== Records provided

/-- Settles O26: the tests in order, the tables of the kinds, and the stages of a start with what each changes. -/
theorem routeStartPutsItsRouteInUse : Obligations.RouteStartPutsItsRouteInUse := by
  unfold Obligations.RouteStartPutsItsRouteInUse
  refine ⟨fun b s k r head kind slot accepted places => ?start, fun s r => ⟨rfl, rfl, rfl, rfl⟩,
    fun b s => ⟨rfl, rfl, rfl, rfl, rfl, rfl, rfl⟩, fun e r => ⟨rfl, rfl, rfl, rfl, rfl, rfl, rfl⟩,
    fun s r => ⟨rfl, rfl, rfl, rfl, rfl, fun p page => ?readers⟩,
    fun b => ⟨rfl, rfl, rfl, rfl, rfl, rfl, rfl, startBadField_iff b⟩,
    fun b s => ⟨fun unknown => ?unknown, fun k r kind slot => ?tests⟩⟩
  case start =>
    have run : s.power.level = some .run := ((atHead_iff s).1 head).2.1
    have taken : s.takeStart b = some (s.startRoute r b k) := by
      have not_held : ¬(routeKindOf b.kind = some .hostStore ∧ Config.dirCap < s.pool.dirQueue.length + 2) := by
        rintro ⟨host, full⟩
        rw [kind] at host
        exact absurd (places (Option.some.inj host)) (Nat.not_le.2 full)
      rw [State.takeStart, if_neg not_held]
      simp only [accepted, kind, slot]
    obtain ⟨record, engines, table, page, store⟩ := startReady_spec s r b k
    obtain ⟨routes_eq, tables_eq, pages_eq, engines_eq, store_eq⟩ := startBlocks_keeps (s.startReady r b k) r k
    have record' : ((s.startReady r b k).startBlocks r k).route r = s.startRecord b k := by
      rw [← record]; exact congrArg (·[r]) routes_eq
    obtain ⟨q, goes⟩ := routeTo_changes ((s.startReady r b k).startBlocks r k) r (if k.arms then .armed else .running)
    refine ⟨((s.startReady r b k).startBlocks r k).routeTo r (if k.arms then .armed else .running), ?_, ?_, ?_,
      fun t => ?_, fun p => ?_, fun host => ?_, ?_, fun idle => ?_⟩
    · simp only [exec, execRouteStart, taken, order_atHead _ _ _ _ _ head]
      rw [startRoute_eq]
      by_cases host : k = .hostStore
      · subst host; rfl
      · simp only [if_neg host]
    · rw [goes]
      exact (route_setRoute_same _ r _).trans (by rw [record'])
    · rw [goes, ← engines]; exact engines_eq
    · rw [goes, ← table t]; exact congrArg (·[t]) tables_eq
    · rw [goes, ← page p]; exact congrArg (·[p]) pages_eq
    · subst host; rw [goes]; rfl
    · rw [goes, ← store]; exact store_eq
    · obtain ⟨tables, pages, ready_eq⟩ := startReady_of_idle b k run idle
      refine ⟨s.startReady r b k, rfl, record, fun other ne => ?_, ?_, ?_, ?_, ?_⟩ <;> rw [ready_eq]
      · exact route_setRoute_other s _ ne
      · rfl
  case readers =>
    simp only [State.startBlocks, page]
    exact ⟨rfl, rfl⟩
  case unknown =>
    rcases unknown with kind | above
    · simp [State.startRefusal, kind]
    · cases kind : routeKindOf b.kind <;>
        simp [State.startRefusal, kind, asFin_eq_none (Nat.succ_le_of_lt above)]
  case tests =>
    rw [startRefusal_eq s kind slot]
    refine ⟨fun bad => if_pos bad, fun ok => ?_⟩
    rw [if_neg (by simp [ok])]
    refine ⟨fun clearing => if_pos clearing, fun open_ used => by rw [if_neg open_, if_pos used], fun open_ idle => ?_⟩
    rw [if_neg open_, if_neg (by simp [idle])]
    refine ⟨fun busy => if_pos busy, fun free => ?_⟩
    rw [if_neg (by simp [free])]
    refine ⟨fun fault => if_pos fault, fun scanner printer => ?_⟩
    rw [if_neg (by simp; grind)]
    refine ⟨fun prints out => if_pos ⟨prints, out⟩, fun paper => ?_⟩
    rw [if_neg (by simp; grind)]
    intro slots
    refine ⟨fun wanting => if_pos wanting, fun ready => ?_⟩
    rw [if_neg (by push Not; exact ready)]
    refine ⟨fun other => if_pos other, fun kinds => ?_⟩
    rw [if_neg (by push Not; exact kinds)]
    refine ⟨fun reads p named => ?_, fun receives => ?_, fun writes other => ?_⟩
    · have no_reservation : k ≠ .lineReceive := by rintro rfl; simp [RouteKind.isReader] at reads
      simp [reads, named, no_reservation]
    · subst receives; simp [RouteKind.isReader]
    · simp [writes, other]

====

• _Problem to solve_
Could you report how many lines in the data above include the word "then"? Give the number and nothing more.

• _Response to the task_
2